The Problem with Polls
Wed October 30, 2013
Who Will Vote November 5th?
A week after a Quinnipiac poll had Democrat Terry McAuliffe with a seven-point lead over his Republican rival Ken Cuccinelli in the Virginia governor's race, the poll now says McAuliffe's lead has dwindled by three points.
Some other polls suggest that the Democrat still has a significant lead over the Republican-with additional surveys saying that his lead is growing. But one veteran political expert says the variation has a lot to do with who comes out to vote on election day.
Political analyst Dr. Bob Holsworth says the problem with the polls is that some have wildly overestimated the number of voters.
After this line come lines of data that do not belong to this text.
-- ==== Sys2Proof/Laws/PerInstr.lean ====
section
/-! SUPPORT. A statement about every instruction as syntax, one lemma per constructor: the word the encoder
gives lies in the instruction's row of spec/opcode_table.json (its bits under the row's mask are the row's
match value). -/

namespace Sys2Proof.Laws.EncodesInRow

def Statement (i : Instr) : Prop := encode i &&& i.row.mask = i.row.bits

theorem br (nzp : BitVec 3) (off : BitVec 9) : Statement (.br nzp off) := by
  simp only [Statement, encode, Instr.row, place]
  ext i hi
  interval_cases i <;> simp

theorem add (dr : Reg) (sr1 : Reg) (sr2 : Reg) : Statement (.add dr sr1 sr2) := by
  simp only [Statement, encode, Instr.row, place]
  ext i hi
  interval_cases i <;> simp

theorem addi (dr : Reg) (sr1 : Reg) (imm : BitVec 5) : Statement (.addi dr sr1 imm) := by
  simp only [Statement, encode, Instr.row, place]
  ext i hi
  interval_cases i <;> simp

theorem ld (dr : Reg) (off : BitVec 9) : Statement (.ld dr off) := by
  simp only [Statement, encode, Instr.row, place]
  ext i hi
  interval_cases i <;> simp

theorem st (sr : Reg) (off : BitVec 9) : Statement (.st sr off) := by
  simp only [Statement, encode, Instr.row, place]
  ext i hi
  interval_cases i <;> simp

theorem jsr (off : BitVec 11) : Statement (.jsr off) := by
  simp only [Statement, encode, Instr.row, place]
  ext i hi
  interval_cases i <;> simp

theorem jsrr (base : Reg) : Statement (.jsrr base) := by
  simp only [Statement, encode, Instr.row, place]
  ext i hi
  interval_cases i <;> simp

theorem and (dr : Reg) (sr1 : Reg) (sr2 : Reg) : Statement (.and dr sr1 sr2) := by
  simp only [Statement, encode, Instr.row, place]
  ext i hi
  interval_cases i <;> simp

theorem andi (dr : Reg) (sr1 : Reg) (imm : BitVec 5) : Statement (.andi dr sr1 imm) := by
  simp only [Statement, encode, Instr.row, place]
  ext i hi
  interval_cases i <;> simp

theorem ldr (dr : Reg) (base : Reg) (off : BitVec 6) : Statement (.ldr dr base off) := by
  simp only [Statement, encode, Instr.row, place]
  ext i hi
  interval_cases i <;> simp

theorem str (sr : Reg) (base : Reg) (off : BitVec 6) : Statement (.str sr base off) := by
  simp only [Statement, encode, Instr.row, place]
  ext i hi
  interval_cases i <;> simp

theorem rti : Statement .rti := rfl

theorem not (dr : Reg) (sr1 : Reg) : Statement (.not dr sr1) := by
  simp only [Statement, encode, Instr.row, place]
  ext i hi
  interval_cases i <;> simp

theorem ldi (dr : Reg) (off : BitVec 9) : Statement (.ldi dr off) := by
  simp only [Statement, encode, Instr.row, place]
  ext i hi
  interval_cases i <;> simp

theorem sti (sr : Reg) (off : BitVec 9) : Statement (.sti sr off) := by
  simp only [Statement, encode, Instr.row, place]
  ext i hi
  interval_cases i <;> simp

theorem jmp (base : Reg) : Statement (.jmp base) := by
  simp only [Statement, encode, Instr.row, place]
  ext i hi
  interval_cases i <;> simp

theorem ret : Statement .ret := rfl

theorem res : Statement .res := rfl

theorem lea (dr : Reg) (off : BitVec 9) : Statement (.lea dr off) := by
  simp only [Statement, encode, Instr.row, place]
  ext i hi
  interval_cases i <;> simp

theorem trap (vect : BitVec 8) : Statement (.trap vect) := by
  simp only [Statement, encode, Instr.row, place]
  ext i hi
  interval_cases i <;> simp

theorem getc : Statement .getc := rfl

theorem out : Statement .out := rfl

theorem puts : Statement .puts := rfl

theorem inp : Statement .inp := rfl

theorem putsp : Statement .putsp := rfl

theorem halt : Statement .halt := rfl

end Sys2Proof.Laws.EncodesInRow
end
"You have in some of these polls, 80-percent of the registered voters saying they're going to vote, where in reality, we know by history, it might somewhere between 40 and maybe 45 percent at the high point that's actually going to turn out."
He says while it's not reassuring to see yourself fall behind as is the case with Cuccinelli, it's no time for any candidate to throw in the towel. But it does hurt fundraising efforts.
"You lose your capacity to gain a lot of money to put on those commercials in the last few days of the campaign."
But when there's been a trending double-digit lead as McAuliffe has had in SOME polls,
Holsworth says there could be some dangers for the Democrat, especially if his internal polling doesn't reflect the same lead.
"He doesn't want Democrats to be complacent. He doesn't want Democrats to think, 'This election's over, it doesn't mean that I have to come out."'
Libertarian Robert Sarvis still may hold the key if voters decide to stick with him--OR switch their votes to influence the outcome between the two front-runners.